Stored dataset items:

════════

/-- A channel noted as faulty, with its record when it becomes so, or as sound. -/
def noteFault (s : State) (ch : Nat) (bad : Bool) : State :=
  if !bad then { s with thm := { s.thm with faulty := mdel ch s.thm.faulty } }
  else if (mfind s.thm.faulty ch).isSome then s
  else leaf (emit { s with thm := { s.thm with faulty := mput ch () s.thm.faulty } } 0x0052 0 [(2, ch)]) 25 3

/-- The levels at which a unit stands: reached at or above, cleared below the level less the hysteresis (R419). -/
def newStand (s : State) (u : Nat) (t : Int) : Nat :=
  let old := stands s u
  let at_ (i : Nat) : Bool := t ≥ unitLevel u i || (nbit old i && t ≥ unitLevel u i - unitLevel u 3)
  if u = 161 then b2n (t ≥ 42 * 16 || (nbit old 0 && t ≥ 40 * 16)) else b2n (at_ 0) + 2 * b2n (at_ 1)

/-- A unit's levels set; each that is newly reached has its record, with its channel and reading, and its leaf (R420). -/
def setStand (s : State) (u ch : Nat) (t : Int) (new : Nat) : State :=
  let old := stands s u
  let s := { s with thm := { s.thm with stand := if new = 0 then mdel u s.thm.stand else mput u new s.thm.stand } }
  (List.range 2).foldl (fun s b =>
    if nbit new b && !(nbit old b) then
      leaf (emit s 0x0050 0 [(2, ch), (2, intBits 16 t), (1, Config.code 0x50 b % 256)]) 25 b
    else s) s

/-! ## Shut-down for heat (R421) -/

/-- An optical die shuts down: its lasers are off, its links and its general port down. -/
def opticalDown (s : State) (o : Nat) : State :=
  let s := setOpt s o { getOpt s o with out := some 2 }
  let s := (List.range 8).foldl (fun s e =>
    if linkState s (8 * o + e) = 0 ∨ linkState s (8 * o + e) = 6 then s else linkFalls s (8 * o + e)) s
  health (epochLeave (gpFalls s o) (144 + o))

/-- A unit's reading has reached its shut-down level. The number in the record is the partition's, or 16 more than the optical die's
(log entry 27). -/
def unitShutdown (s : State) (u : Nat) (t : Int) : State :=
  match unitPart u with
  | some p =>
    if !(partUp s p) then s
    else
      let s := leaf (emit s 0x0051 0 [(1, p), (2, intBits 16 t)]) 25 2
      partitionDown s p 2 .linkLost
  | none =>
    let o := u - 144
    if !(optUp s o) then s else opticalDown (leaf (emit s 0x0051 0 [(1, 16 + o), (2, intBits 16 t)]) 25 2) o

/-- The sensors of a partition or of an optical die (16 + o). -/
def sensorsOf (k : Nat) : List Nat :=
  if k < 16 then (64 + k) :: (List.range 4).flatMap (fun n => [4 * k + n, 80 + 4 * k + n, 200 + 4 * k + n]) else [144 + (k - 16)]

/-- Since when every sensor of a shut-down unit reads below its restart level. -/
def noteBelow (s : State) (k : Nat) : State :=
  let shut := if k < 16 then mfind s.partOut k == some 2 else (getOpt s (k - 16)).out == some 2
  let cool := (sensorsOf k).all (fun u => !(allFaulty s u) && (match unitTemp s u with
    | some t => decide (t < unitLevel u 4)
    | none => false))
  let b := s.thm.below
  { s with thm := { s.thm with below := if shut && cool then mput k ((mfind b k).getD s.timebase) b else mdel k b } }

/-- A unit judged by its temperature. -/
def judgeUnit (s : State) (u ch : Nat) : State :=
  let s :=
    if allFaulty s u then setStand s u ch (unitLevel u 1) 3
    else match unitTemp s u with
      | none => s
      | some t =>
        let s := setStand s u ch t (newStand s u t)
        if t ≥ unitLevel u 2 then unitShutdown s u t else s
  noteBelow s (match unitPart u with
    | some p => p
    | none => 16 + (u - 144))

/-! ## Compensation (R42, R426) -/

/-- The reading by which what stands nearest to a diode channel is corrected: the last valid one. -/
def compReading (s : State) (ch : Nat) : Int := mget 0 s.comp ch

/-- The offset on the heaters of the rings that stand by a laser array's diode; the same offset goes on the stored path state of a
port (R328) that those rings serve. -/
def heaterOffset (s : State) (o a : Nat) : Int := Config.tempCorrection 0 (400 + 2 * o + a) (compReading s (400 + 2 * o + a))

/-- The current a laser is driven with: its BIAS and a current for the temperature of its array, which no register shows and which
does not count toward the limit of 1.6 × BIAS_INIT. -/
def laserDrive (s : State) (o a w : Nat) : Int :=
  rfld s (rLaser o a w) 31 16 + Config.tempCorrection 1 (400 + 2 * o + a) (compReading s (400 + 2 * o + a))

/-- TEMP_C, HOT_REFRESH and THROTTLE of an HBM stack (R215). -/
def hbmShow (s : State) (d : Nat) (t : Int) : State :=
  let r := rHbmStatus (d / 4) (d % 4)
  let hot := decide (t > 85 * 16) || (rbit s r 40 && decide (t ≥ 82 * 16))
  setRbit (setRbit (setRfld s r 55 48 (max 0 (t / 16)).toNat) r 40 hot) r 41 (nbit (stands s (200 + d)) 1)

════════

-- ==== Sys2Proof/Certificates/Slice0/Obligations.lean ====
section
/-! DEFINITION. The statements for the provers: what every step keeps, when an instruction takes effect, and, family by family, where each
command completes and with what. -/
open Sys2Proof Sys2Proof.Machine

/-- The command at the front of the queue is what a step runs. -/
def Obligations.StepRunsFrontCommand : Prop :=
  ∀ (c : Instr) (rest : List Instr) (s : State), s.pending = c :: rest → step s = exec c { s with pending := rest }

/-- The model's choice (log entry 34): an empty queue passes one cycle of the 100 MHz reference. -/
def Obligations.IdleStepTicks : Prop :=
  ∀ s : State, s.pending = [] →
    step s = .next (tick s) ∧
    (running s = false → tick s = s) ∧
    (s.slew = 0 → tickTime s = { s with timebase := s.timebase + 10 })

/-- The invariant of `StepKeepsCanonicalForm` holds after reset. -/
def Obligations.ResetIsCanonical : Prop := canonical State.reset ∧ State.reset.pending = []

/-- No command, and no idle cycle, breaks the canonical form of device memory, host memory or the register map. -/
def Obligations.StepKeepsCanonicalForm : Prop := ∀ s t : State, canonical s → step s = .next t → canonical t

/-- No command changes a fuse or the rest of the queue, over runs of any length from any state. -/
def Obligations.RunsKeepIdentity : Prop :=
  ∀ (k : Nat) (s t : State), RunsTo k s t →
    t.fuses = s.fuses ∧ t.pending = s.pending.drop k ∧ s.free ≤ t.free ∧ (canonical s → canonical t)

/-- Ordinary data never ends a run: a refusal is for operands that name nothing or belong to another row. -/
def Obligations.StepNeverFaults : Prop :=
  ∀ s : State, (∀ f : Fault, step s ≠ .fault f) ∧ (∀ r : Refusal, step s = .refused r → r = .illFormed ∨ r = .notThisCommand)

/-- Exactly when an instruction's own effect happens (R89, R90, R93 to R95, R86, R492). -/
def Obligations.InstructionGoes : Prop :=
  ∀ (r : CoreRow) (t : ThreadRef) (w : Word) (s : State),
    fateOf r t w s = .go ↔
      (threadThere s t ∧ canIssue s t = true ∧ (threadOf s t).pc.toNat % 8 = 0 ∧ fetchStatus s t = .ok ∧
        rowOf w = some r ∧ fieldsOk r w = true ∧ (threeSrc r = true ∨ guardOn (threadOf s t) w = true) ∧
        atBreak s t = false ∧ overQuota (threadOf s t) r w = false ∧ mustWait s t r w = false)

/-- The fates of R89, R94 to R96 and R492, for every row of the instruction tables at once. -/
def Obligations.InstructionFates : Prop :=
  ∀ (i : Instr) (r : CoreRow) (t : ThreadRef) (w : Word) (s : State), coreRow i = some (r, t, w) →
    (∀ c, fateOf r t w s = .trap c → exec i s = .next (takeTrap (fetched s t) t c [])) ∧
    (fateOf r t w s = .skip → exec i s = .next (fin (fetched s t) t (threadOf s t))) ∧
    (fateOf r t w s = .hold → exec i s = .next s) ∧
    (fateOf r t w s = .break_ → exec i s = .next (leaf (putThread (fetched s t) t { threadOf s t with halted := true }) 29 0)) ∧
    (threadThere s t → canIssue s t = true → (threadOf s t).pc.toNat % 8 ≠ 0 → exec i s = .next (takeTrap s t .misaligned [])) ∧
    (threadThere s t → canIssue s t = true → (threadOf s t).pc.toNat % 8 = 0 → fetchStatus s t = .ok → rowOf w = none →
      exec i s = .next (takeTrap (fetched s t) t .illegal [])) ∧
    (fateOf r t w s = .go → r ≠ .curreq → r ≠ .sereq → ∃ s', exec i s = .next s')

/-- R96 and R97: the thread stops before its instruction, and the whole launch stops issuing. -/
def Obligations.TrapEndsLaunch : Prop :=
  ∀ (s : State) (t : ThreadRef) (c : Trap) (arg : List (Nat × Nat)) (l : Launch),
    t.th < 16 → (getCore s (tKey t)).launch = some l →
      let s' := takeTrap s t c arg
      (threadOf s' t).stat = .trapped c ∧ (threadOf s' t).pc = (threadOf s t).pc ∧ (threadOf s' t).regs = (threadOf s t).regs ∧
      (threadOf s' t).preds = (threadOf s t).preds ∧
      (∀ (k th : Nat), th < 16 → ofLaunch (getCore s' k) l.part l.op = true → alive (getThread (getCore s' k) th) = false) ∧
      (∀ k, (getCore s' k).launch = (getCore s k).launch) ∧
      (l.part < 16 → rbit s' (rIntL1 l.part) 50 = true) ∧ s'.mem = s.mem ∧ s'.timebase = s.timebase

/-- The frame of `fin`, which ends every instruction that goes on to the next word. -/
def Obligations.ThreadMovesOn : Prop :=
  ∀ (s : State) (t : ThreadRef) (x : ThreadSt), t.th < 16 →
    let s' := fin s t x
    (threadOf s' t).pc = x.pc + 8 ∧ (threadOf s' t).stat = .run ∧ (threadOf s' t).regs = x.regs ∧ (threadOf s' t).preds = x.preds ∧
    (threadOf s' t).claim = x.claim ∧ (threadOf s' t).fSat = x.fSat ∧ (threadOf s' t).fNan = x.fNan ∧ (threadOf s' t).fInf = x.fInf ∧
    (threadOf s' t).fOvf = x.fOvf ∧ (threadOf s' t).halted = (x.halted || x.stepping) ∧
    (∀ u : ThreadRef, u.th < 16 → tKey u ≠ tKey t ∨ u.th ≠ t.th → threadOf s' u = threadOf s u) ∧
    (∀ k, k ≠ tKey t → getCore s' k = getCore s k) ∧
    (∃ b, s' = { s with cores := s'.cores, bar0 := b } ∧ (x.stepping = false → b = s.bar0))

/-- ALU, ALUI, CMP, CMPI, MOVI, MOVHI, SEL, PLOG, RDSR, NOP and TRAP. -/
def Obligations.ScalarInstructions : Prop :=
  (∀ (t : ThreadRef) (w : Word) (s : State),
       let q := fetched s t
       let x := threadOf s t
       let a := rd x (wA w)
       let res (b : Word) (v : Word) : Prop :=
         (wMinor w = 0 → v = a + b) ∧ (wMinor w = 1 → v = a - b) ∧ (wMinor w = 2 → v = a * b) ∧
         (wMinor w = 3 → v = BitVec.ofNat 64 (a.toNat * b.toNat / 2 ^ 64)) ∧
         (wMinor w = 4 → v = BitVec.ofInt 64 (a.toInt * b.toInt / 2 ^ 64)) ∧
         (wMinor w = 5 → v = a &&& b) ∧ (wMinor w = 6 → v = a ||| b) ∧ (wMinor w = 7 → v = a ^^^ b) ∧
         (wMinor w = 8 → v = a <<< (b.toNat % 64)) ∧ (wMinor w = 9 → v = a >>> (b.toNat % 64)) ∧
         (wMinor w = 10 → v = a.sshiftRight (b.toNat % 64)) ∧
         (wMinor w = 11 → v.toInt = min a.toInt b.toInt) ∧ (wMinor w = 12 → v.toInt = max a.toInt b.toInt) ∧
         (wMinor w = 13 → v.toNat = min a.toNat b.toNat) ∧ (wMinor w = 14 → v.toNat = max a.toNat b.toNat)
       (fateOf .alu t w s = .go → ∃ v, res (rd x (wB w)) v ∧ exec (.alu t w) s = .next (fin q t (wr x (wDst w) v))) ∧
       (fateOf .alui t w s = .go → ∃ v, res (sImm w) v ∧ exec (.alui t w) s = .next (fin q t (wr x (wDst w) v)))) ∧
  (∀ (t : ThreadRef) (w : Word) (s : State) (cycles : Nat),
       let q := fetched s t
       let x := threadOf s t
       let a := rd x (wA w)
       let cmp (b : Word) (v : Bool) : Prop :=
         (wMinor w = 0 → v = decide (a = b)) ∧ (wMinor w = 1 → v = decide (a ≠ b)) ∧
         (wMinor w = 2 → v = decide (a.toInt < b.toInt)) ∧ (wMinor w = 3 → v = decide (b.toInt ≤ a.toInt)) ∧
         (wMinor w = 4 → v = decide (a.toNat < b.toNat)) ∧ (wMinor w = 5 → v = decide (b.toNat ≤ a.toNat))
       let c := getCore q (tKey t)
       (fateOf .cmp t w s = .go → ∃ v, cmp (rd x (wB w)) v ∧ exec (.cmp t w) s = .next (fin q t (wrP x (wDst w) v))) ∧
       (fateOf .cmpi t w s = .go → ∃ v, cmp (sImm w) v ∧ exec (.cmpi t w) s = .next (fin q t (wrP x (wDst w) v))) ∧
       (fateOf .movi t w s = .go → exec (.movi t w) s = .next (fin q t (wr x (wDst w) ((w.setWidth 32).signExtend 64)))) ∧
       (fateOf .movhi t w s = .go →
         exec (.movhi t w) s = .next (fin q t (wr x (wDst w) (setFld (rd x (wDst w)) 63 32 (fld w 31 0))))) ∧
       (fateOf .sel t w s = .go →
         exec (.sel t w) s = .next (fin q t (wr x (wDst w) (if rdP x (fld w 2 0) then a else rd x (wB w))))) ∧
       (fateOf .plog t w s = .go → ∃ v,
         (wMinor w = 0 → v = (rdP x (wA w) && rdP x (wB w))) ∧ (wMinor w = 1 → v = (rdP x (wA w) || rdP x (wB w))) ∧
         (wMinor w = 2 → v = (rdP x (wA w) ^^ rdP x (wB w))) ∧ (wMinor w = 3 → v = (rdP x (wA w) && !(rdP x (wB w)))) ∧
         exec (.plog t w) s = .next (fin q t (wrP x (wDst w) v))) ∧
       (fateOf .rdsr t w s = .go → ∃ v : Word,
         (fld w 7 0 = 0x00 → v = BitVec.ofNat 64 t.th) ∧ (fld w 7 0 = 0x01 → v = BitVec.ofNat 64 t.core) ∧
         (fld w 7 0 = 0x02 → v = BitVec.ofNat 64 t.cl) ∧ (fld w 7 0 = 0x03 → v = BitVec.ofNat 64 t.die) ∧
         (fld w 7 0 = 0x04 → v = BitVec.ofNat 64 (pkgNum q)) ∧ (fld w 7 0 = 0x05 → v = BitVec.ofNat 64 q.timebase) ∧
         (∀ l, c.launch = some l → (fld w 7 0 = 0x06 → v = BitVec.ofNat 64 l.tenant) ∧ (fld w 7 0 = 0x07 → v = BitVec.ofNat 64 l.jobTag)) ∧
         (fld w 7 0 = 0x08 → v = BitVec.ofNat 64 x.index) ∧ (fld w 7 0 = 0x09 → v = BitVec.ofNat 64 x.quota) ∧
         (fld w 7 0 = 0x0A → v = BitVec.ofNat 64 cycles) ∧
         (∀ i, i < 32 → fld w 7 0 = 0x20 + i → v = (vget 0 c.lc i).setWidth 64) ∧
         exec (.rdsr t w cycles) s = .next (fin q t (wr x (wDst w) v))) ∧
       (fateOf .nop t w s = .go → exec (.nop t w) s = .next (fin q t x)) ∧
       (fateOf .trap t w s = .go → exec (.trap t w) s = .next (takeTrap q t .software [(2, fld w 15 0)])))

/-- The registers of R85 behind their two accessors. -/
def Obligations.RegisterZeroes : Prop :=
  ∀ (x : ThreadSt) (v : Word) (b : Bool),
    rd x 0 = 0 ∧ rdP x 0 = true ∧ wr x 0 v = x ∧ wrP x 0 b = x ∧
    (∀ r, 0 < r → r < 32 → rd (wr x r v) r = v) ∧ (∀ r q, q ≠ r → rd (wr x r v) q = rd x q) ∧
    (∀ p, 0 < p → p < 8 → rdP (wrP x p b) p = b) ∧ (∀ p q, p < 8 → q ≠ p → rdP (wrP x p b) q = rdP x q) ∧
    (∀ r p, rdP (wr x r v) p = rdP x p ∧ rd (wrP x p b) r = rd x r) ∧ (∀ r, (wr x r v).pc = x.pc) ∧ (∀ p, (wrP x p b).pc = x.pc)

════════

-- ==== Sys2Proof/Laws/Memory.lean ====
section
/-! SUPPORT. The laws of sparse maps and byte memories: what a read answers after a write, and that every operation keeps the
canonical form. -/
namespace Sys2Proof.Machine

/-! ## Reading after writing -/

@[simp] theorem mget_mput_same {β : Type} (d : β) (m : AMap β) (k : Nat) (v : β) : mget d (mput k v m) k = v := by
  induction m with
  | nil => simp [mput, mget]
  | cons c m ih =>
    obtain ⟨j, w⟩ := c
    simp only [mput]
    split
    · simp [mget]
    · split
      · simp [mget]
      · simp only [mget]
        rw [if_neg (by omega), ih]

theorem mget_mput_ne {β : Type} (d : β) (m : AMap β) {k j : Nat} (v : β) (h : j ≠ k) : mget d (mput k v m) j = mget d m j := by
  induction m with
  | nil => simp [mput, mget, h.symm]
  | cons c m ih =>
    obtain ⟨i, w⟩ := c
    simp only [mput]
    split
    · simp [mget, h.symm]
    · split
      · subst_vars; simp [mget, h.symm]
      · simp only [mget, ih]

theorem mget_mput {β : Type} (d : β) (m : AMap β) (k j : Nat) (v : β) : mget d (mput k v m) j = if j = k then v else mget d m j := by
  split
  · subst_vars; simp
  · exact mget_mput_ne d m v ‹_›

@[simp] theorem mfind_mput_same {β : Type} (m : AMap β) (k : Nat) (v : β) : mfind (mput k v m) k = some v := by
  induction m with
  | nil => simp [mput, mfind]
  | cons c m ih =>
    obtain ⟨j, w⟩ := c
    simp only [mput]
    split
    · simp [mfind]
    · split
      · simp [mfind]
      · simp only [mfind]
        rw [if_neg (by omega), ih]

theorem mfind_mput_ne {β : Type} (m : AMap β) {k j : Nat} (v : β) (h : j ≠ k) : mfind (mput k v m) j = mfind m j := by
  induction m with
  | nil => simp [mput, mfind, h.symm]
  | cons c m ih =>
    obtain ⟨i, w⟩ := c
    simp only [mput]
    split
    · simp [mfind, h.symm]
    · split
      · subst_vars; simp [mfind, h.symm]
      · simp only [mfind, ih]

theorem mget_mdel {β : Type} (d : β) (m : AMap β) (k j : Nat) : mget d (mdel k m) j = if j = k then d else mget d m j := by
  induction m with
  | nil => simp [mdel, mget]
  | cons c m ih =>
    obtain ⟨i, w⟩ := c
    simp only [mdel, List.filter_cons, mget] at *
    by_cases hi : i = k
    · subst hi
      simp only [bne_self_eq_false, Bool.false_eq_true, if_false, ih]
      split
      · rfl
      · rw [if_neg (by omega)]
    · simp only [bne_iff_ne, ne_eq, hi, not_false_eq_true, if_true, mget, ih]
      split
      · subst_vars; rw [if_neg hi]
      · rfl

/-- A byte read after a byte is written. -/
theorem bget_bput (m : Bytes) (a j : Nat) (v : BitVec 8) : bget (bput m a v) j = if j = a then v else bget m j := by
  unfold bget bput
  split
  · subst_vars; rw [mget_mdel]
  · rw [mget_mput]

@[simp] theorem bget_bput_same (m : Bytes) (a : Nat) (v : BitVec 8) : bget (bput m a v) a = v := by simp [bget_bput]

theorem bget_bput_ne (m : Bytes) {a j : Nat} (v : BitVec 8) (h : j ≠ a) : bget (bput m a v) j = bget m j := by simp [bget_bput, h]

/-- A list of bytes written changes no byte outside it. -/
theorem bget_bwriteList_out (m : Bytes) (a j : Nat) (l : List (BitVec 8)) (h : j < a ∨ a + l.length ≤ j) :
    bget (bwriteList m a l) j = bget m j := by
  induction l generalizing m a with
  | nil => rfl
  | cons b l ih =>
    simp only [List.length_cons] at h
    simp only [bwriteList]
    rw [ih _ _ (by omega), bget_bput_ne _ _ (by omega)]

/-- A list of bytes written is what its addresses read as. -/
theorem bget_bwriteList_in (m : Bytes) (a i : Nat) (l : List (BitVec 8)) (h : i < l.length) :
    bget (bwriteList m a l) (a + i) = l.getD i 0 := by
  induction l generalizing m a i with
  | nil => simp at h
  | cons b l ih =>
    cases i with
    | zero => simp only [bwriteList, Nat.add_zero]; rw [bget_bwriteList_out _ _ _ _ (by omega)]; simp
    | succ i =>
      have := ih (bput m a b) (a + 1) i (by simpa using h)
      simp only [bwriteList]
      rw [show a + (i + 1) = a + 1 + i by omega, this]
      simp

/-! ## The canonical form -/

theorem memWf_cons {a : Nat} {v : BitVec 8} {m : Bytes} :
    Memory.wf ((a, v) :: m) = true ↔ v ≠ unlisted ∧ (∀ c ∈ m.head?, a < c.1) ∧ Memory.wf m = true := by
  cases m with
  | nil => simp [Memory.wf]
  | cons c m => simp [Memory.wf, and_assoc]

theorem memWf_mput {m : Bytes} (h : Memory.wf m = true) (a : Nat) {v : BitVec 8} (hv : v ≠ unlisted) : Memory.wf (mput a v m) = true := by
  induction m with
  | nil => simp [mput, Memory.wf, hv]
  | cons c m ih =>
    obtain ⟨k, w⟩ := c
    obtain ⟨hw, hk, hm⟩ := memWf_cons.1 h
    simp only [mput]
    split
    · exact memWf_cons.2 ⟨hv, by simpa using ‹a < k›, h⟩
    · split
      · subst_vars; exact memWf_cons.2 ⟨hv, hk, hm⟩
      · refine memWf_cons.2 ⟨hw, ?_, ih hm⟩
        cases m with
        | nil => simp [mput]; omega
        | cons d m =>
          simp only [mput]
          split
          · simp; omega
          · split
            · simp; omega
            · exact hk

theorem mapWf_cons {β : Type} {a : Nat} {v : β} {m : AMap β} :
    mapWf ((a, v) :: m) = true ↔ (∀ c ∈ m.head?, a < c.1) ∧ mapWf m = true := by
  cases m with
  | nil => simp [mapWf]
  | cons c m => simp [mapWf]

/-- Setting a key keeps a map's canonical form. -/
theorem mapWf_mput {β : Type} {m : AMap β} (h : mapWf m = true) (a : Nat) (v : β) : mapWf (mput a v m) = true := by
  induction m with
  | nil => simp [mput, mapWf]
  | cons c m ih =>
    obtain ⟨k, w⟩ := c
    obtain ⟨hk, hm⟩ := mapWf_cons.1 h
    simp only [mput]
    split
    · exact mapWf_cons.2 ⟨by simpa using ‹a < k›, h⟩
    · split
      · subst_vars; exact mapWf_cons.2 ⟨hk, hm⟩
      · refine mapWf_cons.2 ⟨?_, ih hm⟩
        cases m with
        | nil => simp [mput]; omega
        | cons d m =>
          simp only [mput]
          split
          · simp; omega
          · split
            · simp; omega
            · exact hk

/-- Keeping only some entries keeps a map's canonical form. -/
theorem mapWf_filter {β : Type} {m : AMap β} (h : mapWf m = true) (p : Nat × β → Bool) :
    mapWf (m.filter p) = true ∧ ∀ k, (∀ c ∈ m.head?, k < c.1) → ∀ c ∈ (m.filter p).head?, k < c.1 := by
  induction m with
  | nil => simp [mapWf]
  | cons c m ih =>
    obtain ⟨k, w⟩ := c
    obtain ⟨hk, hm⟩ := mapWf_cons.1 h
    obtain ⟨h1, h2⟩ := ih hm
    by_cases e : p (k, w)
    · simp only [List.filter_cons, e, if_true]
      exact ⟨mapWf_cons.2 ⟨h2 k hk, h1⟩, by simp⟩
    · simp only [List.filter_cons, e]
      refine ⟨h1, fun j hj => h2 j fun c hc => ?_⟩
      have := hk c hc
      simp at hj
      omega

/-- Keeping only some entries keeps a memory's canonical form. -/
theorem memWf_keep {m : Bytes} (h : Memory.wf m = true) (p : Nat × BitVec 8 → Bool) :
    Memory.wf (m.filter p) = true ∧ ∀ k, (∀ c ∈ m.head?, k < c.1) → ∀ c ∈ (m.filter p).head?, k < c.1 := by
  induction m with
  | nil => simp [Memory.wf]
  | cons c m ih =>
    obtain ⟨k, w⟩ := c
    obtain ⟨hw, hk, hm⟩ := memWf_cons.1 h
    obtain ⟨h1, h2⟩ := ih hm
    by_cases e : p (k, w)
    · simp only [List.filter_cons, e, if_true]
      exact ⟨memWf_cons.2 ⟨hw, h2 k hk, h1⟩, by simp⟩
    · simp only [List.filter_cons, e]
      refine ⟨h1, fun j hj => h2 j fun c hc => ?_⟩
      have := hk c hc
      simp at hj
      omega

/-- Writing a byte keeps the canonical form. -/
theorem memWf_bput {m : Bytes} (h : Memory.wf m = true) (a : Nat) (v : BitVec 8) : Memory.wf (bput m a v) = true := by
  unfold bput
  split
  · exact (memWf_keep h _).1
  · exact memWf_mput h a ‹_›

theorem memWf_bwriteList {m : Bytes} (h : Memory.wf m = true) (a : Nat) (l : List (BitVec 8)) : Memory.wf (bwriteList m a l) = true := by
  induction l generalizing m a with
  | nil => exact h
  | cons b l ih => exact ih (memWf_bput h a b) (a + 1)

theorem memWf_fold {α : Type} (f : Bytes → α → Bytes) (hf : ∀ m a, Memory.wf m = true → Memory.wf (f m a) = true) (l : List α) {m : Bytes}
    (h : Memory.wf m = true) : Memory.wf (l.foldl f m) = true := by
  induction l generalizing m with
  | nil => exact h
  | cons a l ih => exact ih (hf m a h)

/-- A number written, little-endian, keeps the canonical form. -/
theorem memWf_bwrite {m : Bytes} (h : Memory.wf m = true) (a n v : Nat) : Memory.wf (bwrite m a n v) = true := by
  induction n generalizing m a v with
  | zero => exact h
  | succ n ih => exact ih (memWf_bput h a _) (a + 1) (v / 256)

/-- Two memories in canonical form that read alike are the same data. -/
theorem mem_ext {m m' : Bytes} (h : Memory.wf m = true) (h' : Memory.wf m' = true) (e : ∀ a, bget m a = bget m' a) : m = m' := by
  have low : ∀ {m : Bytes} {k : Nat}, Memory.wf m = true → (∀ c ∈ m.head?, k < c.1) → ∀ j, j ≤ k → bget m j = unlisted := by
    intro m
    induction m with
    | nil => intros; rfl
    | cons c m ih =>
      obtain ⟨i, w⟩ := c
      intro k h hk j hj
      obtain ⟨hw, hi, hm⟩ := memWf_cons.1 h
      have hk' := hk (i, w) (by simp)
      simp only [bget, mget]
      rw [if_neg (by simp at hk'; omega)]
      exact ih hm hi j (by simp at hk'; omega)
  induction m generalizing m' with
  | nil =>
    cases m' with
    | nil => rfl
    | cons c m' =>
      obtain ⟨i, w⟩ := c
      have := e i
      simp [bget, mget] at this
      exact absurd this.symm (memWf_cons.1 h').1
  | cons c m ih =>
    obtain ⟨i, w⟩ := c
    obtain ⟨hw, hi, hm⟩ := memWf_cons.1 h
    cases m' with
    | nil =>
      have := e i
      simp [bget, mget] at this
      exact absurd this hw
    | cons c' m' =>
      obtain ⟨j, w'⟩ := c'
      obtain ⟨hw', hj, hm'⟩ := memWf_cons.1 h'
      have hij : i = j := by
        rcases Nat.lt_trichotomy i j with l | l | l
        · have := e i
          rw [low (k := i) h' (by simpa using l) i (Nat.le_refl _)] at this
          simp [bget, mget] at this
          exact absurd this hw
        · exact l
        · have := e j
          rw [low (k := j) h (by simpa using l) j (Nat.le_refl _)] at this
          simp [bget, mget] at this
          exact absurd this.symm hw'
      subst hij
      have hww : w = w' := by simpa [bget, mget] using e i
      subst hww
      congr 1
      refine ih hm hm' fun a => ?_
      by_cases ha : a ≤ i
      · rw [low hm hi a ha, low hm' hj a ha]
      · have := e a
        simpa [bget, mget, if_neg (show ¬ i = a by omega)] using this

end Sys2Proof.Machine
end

════════

- **Your goal**
Write out every line of the entries that holds the word "Config".

- **Problem solution**
      leaf (emit s 0x0050 0 [(2, ch), (2, intBits 16 t), (1, Config.code 0x50 b % 256)]) 25 b
def heaterOffset (s : State) (o a : Nat) : Int := Config.tempCorrection 0 (400 + 2 * o + a) (compReading s (400 + 2 * o + a))
  rfld s (rLaser o a w) 31 16 + Config.tempCorrection 1 (400 + 2 * o + a) (compReading s (400 + 2 * o + a))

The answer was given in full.